TASK INSTRUCTIONS> Please find all lines in the data that hold the string "unfold" and copy them.
*** Block opens ***
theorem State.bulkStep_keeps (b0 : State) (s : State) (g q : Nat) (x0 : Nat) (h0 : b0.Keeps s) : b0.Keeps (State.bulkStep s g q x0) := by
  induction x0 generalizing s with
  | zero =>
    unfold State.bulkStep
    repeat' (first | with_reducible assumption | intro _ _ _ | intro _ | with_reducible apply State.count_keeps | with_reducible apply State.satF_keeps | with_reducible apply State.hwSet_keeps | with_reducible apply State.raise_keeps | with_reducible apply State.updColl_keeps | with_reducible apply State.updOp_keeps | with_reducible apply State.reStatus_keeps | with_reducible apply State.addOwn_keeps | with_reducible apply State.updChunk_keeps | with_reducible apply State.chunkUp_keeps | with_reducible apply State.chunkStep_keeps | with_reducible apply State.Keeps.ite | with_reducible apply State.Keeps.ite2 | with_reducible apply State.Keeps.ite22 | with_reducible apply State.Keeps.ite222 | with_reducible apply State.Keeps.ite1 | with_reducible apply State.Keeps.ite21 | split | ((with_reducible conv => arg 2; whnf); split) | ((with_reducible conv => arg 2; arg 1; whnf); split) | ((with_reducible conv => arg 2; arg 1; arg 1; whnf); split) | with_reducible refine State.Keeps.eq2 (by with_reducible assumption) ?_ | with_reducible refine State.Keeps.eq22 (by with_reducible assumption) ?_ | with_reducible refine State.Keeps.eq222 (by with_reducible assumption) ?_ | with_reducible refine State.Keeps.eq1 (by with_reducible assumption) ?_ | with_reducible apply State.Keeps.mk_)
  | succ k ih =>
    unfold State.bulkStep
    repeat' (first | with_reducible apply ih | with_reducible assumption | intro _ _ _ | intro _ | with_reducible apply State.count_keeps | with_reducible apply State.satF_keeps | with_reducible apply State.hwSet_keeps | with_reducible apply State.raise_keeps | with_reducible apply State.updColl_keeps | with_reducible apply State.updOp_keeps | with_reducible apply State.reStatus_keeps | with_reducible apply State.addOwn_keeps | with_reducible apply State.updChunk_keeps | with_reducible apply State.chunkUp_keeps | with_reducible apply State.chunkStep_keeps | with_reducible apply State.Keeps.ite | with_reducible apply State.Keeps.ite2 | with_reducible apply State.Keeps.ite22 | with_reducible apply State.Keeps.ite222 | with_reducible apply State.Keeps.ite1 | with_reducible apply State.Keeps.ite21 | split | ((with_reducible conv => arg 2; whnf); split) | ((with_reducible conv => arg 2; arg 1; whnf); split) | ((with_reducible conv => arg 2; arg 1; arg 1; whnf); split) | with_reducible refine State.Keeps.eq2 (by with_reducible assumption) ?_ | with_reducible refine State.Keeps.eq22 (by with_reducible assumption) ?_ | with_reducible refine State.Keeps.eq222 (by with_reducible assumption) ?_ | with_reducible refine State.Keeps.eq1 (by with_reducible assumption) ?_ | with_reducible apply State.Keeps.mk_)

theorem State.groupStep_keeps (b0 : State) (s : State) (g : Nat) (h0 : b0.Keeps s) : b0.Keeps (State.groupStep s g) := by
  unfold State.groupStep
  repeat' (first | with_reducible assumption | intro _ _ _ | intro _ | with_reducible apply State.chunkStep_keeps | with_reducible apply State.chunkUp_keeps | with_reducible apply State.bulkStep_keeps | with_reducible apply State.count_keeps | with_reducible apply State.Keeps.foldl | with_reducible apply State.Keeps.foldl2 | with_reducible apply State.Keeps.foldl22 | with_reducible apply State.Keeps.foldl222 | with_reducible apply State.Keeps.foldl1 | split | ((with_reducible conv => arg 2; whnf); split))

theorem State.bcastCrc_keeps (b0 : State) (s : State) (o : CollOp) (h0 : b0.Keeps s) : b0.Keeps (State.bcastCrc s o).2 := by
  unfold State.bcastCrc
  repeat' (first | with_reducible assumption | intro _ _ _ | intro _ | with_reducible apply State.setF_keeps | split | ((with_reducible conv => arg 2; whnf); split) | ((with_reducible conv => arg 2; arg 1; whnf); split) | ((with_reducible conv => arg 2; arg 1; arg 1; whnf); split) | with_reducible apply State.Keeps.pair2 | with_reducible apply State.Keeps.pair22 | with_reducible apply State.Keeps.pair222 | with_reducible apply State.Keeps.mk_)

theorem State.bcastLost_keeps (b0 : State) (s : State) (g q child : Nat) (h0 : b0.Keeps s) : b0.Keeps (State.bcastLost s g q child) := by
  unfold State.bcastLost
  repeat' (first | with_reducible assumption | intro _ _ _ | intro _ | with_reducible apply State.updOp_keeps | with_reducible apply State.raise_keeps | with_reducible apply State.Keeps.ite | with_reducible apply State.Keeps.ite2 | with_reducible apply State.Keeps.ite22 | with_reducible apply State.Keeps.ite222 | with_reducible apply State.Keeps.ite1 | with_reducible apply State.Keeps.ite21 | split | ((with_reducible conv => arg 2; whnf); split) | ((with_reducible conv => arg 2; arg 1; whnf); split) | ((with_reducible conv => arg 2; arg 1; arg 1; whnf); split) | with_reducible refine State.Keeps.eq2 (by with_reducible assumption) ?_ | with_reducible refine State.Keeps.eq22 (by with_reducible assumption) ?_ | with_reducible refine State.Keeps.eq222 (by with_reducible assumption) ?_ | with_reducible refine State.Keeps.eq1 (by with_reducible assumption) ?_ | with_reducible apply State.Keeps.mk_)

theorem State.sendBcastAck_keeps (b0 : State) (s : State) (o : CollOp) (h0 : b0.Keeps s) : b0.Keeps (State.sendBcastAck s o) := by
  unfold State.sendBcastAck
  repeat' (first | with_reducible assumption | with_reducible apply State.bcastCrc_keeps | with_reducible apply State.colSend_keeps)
*** Block closes ***
*** Block opens ***
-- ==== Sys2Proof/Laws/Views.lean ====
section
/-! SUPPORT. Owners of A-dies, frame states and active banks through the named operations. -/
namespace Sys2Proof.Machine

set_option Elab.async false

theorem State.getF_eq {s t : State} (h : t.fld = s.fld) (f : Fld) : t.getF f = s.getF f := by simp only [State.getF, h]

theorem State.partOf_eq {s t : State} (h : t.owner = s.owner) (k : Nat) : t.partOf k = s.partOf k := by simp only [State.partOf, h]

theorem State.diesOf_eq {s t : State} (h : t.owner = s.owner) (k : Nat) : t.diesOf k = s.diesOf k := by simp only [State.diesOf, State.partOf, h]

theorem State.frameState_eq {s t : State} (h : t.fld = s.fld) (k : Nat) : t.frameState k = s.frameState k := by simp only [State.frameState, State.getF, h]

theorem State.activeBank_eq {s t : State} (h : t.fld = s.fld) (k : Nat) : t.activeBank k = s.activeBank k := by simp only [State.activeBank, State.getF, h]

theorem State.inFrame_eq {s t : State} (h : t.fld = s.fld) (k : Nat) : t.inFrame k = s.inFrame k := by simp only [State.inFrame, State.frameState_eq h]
*** Block closes ***
TASK RESULT>
    unfold State.bulkStep
    unfold State.bulkStep
  unfold State.groupStep
  unfold State.bcastCrc
  unfold State.bcastLost
  unfold State.sendBcastAck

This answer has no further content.